Já o arquétipo do beijo, magistralmente usado por Dandinha, veste bem qualquer produto inovador que tem a função de “encantar” ou surpreender o cliente. Neste momento faz-se necessário medir as palavras para não passar uma imagem da garota como interesseira e manipuladora. Ela agiu com a melhor das intenções e também nutria certo apreço pelo corajoso garoto. Para falar a verdade, nem mesmo ela sabia se o tal besouro existia. No fundo, surpreendeu-se com a existência dele e muito mais com a determinação de Ruanito. Ele tinha voltado diferente. Seu olhar não era o mesmo. Algo havia acontecido.    
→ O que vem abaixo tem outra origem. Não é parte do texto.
theorem execTrapIn_pc {ign : BitVec 4} (hw : ¬Waits (.trapIn ign) s) (h : exec (.trapIn ign) s = .next t) :
    t.pc = s.pc := by
  obtain hf | ⟨hf, c, rest, hp⟩ := answered_of_not_waits ⟨ign, .inr rfl⟩ hw
  · cases (execTrapIn_fails ign hf).symm.trans h; rfl
  · cases he : s.arrive.turn.fail with
    | false => cases (execTrapIn_echoes ign hf hp he).symm.trans h; rfl
    | true => cases (execTrapIn_echo_fails ign hf hp he).symm.trans h; rfl

/-- Only BR and the jumps set `pc`; reads, console requests and the ends of a run leave it. -/
theorem exec_pc (hw : ¬Waits i s) (h : exec i s = .next t) : t.pc = pcAfter i s := by
  cases i with
  | addReg | addImm | andReg | andImm | not | lea | jmp | jsr | st | str | trapHalt | trapOther | res | undef1000 =>
    cases h; rfl
  | br mask off9 =>
    cases h
    simp only [pcAfter, ← branchTaken_iff]
    exact apply_ite State.pc _ _ _
  | jsrr base => cases (exec_jsrr base s).symm.trans h; rfl
  | ld | ldr | sti => cases h; exact (memRead_bus s _).pc
  | ldi => cases h; exact ((memRead_bus s _).trans (memRead_bus _ _)).pc
  | trapGetc => exact execTrapGetc_pc hw h
  | trapOut => exact execTrapOut_pc h
  | trapPuts | trapPutsp => exact finishScan_pc h
  | trapIn => exact execTrapIn_pc hw h

end

/-- Settles O37: the fetch has changed `pc` alone, which `hold` takes back. -/
theorem getcAndInWait : Obligations.GetcAndInWait := by
  intro s hs hw
  have hfetch : s.fetch.2 = s.setPc (s.pc + 1#16) := fetch_of_trap ((decode_opcode _).symm.trans (opcode_of_waits hw))
  have hstep : step s = exec (decode s.fetch.1) s.fetch.2 := step_of_memRead hs rfl
  refine ⟨_, hstep.trans (exec_of_waits hw), ?_⟩
  obtain ⟨-, -, hpending⟩ := hw
  rw [hfetch] at hpending ⊢
  have hkbd : s.kbd ++ s.turn.keys = [] := hpending
  have hpc : s.pc + 1#16 - 1#16 = s.pc := BitVec.add_sub_cancel ..
  calc (s.setPc (s.pc + 1#16)).arrive.hold
      _ = { s with pc := s.pc + 1#16 - 1#16, kbd := s.kbd ++ s.turn.keys, turns := s.turns.tail } := rfl
      _ = { s with kbd := [], turns := s.turns.tail } := by rw [hpc, hkbd]

/-- Settles O46: `exec_pc`; the waiting GETC or IN is `exec_of_waits`. -/
theorem pcAfterEachInstruction : Obligations.PcAfterEachInstruction := by
  refine fun i s t h => ⟨fun hw => exec_pc hw h, fun hw => ?_⟩
  cases (exec_of_waits hw).symm.trans h
  rfl

/-- Settles O8: `step_terminal`. -/
theorem terminalStatusHolds : Obligations.TerminalStatusHolds := fun _ => step_terminal

/-- Settles O57: the eight registers, and an empty memory, in which every cell reads zero. -/
theorem resetStateValues : Obligations.ResetStateValues :=
  ⟨fun r => by cases r <;> rfl, rfl, rfl, fun _ => rfl, rfl, rfl, rfl, rfl⟩

end Sys2Proof.Proofs
end
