-- ==== Sys2Proof/Safety.lean ====
section
/-! DEFINITION. The terms claims are stated in: what a command leaves alone, what it draws, what a flush sends and records, and
the invariant of a safe run. -/

namespace Sys2Proof.Machine

/-! ### What the transport will answer, and what a flush sends -/

/-- The n-th answer the transport will give from `s` on: the environment's, then free values (R83). -/
def State.answerAt (s : State) (n : Nat) : Answer :=
  match s.answers[n]? with
  | some r => r
  | none => Config.transportAnswer (s.answerDraws + (n - s.answers.length))

/-- The 32 transactions of a flush of `fb`, in order (R84). -/
def flushTxs (cfg : Params) (fb : Memory) : List Tx :=
  (List.finRange 8).flatMap fun (p : Fin 8) =>
    [.cmd ((cfg.pageCmds[p])[0]), .cmd ((cfg.pageCmds[p])[1]), .cmd ((cfg.pageCmds[p])[2]),
     .data ((List.range 128).map fun (j : Nat) => fb.read (128 * p.val + j))]

/-- The log entries of a list of transactions, the first of them getting the n-th answer: up to and including the first that
is not OK, and none after it (R86). -/
def transcript (s : State) : Nat → List Tx → List LogEntry
  | _, [] => []
  | n, tx :: rest =>
    { tx := tx, result := s.answerAt n } :: if s.answerAt n = .ok then transcript s (n + 1) rest else []

/-- The first of the answers n, n+1, …, n+k-1 that is not OK. -/
def firstFailure (s : State) : Nat → Nat → Option Nat
  | _, 0 => none
  | n, k + 1 => if s.answerAt n = .ok then firstFailure s (n + 1) k else some n

/-- From `s` to `t` a flush of t's framebuffer ran as the last step of the command `op`, with CHAR value `ch` (R84, R85, R138):
the log has grown by the flush's transactions up to the first failure; RESULT says OK, or TRANSPORT_FAIL with the failing
answer and its page, and then TERR is set; BUSY and BATCH are 0. -/
structure Flushed (op ch : Byte) (s t : State) : Prop where
  log : t.log = s.log ++ transcript s 0 (flushTxs s.cfg t.fb)
  recorded :
    match firstFailure s 0 32 with
    | none => t.result = { op := op, info := { code := .ok, char := ch } } ∧ t.terr = s.terr
    | some n =>
      t.result = { op := op, info := { code := .transportFail, tkind := s.answerAt n, char := ch, fpage := BitVec.ofNat 3 (n / 4) } }
        ∧ t.terr = true
  idle : t.busy = false
  batch : t.batch = false

/-- From `s` to `t` the command `op` ended without a transaction, with completion `c` (R138). -/
structure Unflushed (op : Byte) (c : Completion) (s t : State) : Prop where
  log : t.log = s.log
  result : t.result = { op := op, info := c }
  terr : t.terr = s.terr
  idle : t.busy = false
  batch : t.batch = false

/-! ### Frames -/

/-- What no command writes (R42, R138): the parameters, ARG, TEXT, OVR, ILL, and the environment's own lists. -/
structure KeepsRegisters (s t : State) : Prop where
  cfg : t.cfg = s.cfg
  text : t.text = s.text
  arg : t.arg = s.arg
  ovr : t.ovr = s.ovr
  ill : t.ill = s.ill
  inbox : t.inbox = s.inbox
  hostLog : t.hostLog = s.hostLog
  readDraws : t.readDraws = s.readDraws
  textDraws : t.textDraws = s.textDraws

/-- The frame of a command that is not INIT and does not move the cursor. -/
structure KeepsCursor (s t : State) : Prop where
  curX : t.curX = s.curX
  curY : t.curY = s.curY
  initialized : t.initialized = s.initialized

/-- The command latched its word's fields and the operand registers (R19). -/
def Latched (i : Instr) (s t : State) : Prop :=
  t.latch = { op := i.opcode, color := i.color, font := i.font, l := s.arg }

/-- Every framebuffer byte is as before. -/
def SameFb (s t : State) : Prop := ∀ a, t.fb.read a = s.fb.read a

/-! ### Drawing -/

/-- A position inside the panel (R2). -/
def onPanel (p : Point) : Prop := p.1.toNat < 128 ∧ p.2.toNat < 64

/-- The panel position (x, y) as coordinates. -/
def at16 (x y : Nat) : Point := (BitVec.ofNat 16 x, BitVec.ofNat 16 y)

/-- From `s` to `t` exactly the panel positions that satisfy `P` took the colour `c`, every other pixel is as before, and every
byte that holds no such position is as before (R32, R97). -/
structure Drew (P : Nat → Nat → Prop) (c : Bool) (s t : State) : Prop where
  set : ∀ x y, x < 128 → y < 64 → P x y → pixelAt t.fb x y = c
  kept : ∀ x y, x < 128 → y < 64 → ¬ P x y → pixelAt t.fb x y = pixelAt s.fb x y
  bytes : ∀ a, (∀ x y, x < 128 → y < 64 → P x y → pixelIndex x y ≠ a) → t.fb.read a = s.fb.read a

/-! ### The invariant of a safe run -/

/-- A completion's fields agree with its code (R30, R137): TKIND names a failure exactly for TRANSPORT_FAIL; FPAGE and FCFG
are zero for every other code, and FPAGE is zero beside FCFG. -/
def Completion.Consistent (c : Completion) : Prop :=
  (c.code = .transportFail ↔ c.tkind ≠ .ok) ∧
  (c.code ≠ .transportFail → c.fpage = 0 ∧ c.fcfg = false) ∧
  (c.fcfg = true → c.fpage = 0)

/-- What the sequencer holds agrees with the state (R19, R61, R88): an accepted command is the latched one and legal, an
outstanding transaction is the one its place in the command calls for (a data burst carries the framebuffer as it stands),
and a completion about to be recorded is consistent. -/
def EngineConsistent (s : State) : Prop :=
  match s.engine with
  | .idle => True
  | .accepted i => i.wf s.cfg = true ∧ s.latch.op = i.opcode ∧ s.latch.color = i.color ∧ s.latch.font = i.font
  | .waiting (.config k) tx => ∃ b, s.cfg.initSeq[k]? = some b ∧ tx = .cmd b
  | .waiting (.page p k _) tx => tx = pageTx s.cfg s.fb p k
  | .answered _ _ => True
  | .finishing c => c.Consistent

/-- The invariant: the framebuffer is in canonical form inside its 1024 bytes, batch mode is off between atomic steps (R24,
R134), RESULT is consistent, and so is the sequencer. -/
structure State.Inv (s : State) : Prop where
  fbWf : s.fb.wf = true
  fbIn : s.fb.inFb = true
  batch : s.batch = false
  result : s.result.info.Consistent
  engine : EngineConsistent s

/-- From `s`, with nothing interleaved but what its inbox says, the run ends after n steps in `t`: the first state in which it has
ended (R168). -/
structure EndsAt (s : State) (n : Nat) (t : State) : Prop where
  reached : Sys2Proof.core.run n s = .next t
  ended : t.ended
  first : ∀ (m : Nat) (u : State), m < n → Sys2Proof.core.run m s = .next u → ¬ u.ended

/-- n steps of the running command, with no other agent's step in between (R56). -/
def advanceFor : Nat → State → State
  | 0, s => s
  | n + 1, s => advanceFor n (advance s)

/-- The parts of the state a running command reads or writes, apart from the sticky bits: two states that agree on them run the
command alike (R56). -/
structure SameCommand (s t : State) : Prop where
  cfg : t.cfg = s.cfg
  fb : t.fb = s.fb
  text : t.text = s.text
  latch : t.latch = s.latch
  curX : t.curX = s.curX
  curY : t.curY = s.curY
  initialized : t.initialized = s.initialized
  batch : t.batch = s.batch
  result : t.result = s.result
  engine : t.engine = s.engine
  log : t.log = s.log
  answers : t.answers = s.answers
  answerDraws : t.answerDraws = s.answerDraws

/-! ### Encoding -/

/-- A legal command word (R71), by its bits. -/
def legalWord (p : Params) (w : Word) : Prop :=
  w.toNat / 2 ^ 16 = 0 ∧ w.toNat / 2 ^ 9 % 8 = 0 ∧ 1 ≤ w.toNat % 256 ∧ w.toNat % 256 ≤ 15 ∧
    ¬ ((w.toNat % 256 = 0x0D ∨ w.toNat % 256 = 0x0E) ∧ p.nfonts ≤ w.toNat / 2 ^ 12 % 16)

/-! ### Geometry -/

/-- How far the minor coordinate of a Bresenham line has moved after k steps along the major one, for a major length M and a
minor length N: the integer at or above (k·N - ⌊M/2⌋) / M. -/
def minorOffset (M N k : Nat) : Nat := (k * N + (M - 1 - M / 2)) / M

/-- Position k steps from `a` towards `b`. -/
def towards (a b k : Nat) : Int := if a < b then (a : Int) + k else (a : Int) - k

/-- The row of the midpoint circle of radius r in column k of its octant (R117): it falls by one where
(k+1)² + y² - y ≥ r². -/
def midpointRow (r : Nat) : Nat → Nat
  | 0 => r
  | k + 1 => if (k + 1) * (k + 1) + midpointRow r k * midpointRow r k ≥ r * r + midpointRow r k then midpointRow r k - 1 else midpointRow r k

/-- Two exact coordinates that a 16-bit datapath carries as (x, y) (R96). -/
def carriedAs (x' y' : Int) (x y : Nat) : Prop := x' % 65536 = x ∧ y' % 65536 = y

/-! ### Text -/

/-- Glyph pixel (column j, row i) of a character is foreground (R46, R123): bit 15 - j of its row word, never from column 16
on. -/
def glyphPixel (font : Font) (ch : Byte) (i j : Nat) : Bool :=
  decide (j < 16) && (font.rows.getD ((ch.toNat - 32) * font.fh + i) 0).getLsbD (15 - j)

/-- The colour a glyph pixel takes: the foreground colour, or its negation (R12, R127). -/
def glyphColour (font : Font) (ch : Byte) (i j : Nat) (c : Bool) : Bool := if glyphPixel font ch i j then c else !c

/-- n characters of `text` from index `start` on are drawable glyph codes (R125). -/
def drawableRun (text : Vector Byte 256) (start n : Nat) : Prop :=
  ∀ k, k < n → ∃ h : start + k < 256, glyphCode (text[start + k]'h) = true

/-- The string that starts at `start` ends after exactly n characters: a 0x00 there, or the end of the buffer (R132). -/
def stringEnds (text : Vector Byte 256) (start n : Nat) : Prop :=
  start + n = 256 ∨ ∃ h : start + n < 256, text[start + n]'h = 0

end Sys2Proof.Machine
end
A partir do caso retratado na pesquisa de Adriana Nogueira, constata-se que as recompensas para os que perseveram são relevantes: Imagem da empresa de pioneira no mercado; receita abundante sem concorrência durante um período; aptidão da empresa para mudanças futuras no ambiente; e ainda o reconhecimento do mercado de sua capacidade inventiva e operacional no segmento. Em suma, é de fundamental importância perseguir obstinadamente seus Oceanos Azuis.

 Conclusão

O oceano azul alcançado e conquistado por uma empresa inspira colaboradores e mercado. A cena de um grande e rápido veleiro vencendo ondas e singrando o mar em direção a novos desafios enche o imaginário de motivação, aquece corações, suscita pensamentos estratégicos, atenua possíveis dificuldades e dá forças para continuar tentando.

A razão de ser de uma pessoa jurídica – sua missão – é consubstanciada pela razão de ser de seus colaboradores. Não há outra forma de funcionar, sem prejuízo de pessoas. Deriva de um dinamismo fático e factual, permeado por uma busca incessante da excelência construída e alicerçada em tomadas de decisão que culminam em inovação e diferenciação.

Voltando à história contida no conto, Ruanito ao procurar um raro besouro, encontrou a si mesmo. Dandinha, ao idealizar um besouro que ela nem sabia se existia, acabou por encontrar o amor. Os filhos deles ainda hoje buscam rastros na história de seus pais. Como arqueólogos em busca de ancestrais, devotam tempo a procurar um elo perdido que dê significado às suas vidas, até o dia em que vão entender, ao olharem detidamente, que o besouro na moldura da sala só tem a cor do pôr do sol aos olhos de seus pais. Neste instante único e revelador de suas vidas, vão entender que devem começar a escrever suas próprias histórias, trilhar seus próprios caminhos, buscar seus próprios tons e cores, com os quais irão compor suas sinfonias e pintar suas obras de arte, mas essa é outra história…

Referência Bibliográfica

JUNG, Carl G. O Homem e seus Símbolos. São Paulo, SP: Editora Nova Fronteira, 2008.

KIM, W. Chan e MAUBORGNE, Renée. A Estratégia do Oceano Azul Como Criar Novos Mercados e Tornar a Concorrência Irrelevante. Rio de Janeiro: Editora Campus Elsevier, 2005.

MINTZBERG, Henry; QUINN, James Brian; LAMPEL, Josef; GHOSHAL, Sumantra. O Processo da Estratégia. 4ª ed. Porto Alegre: Bookman, 2006.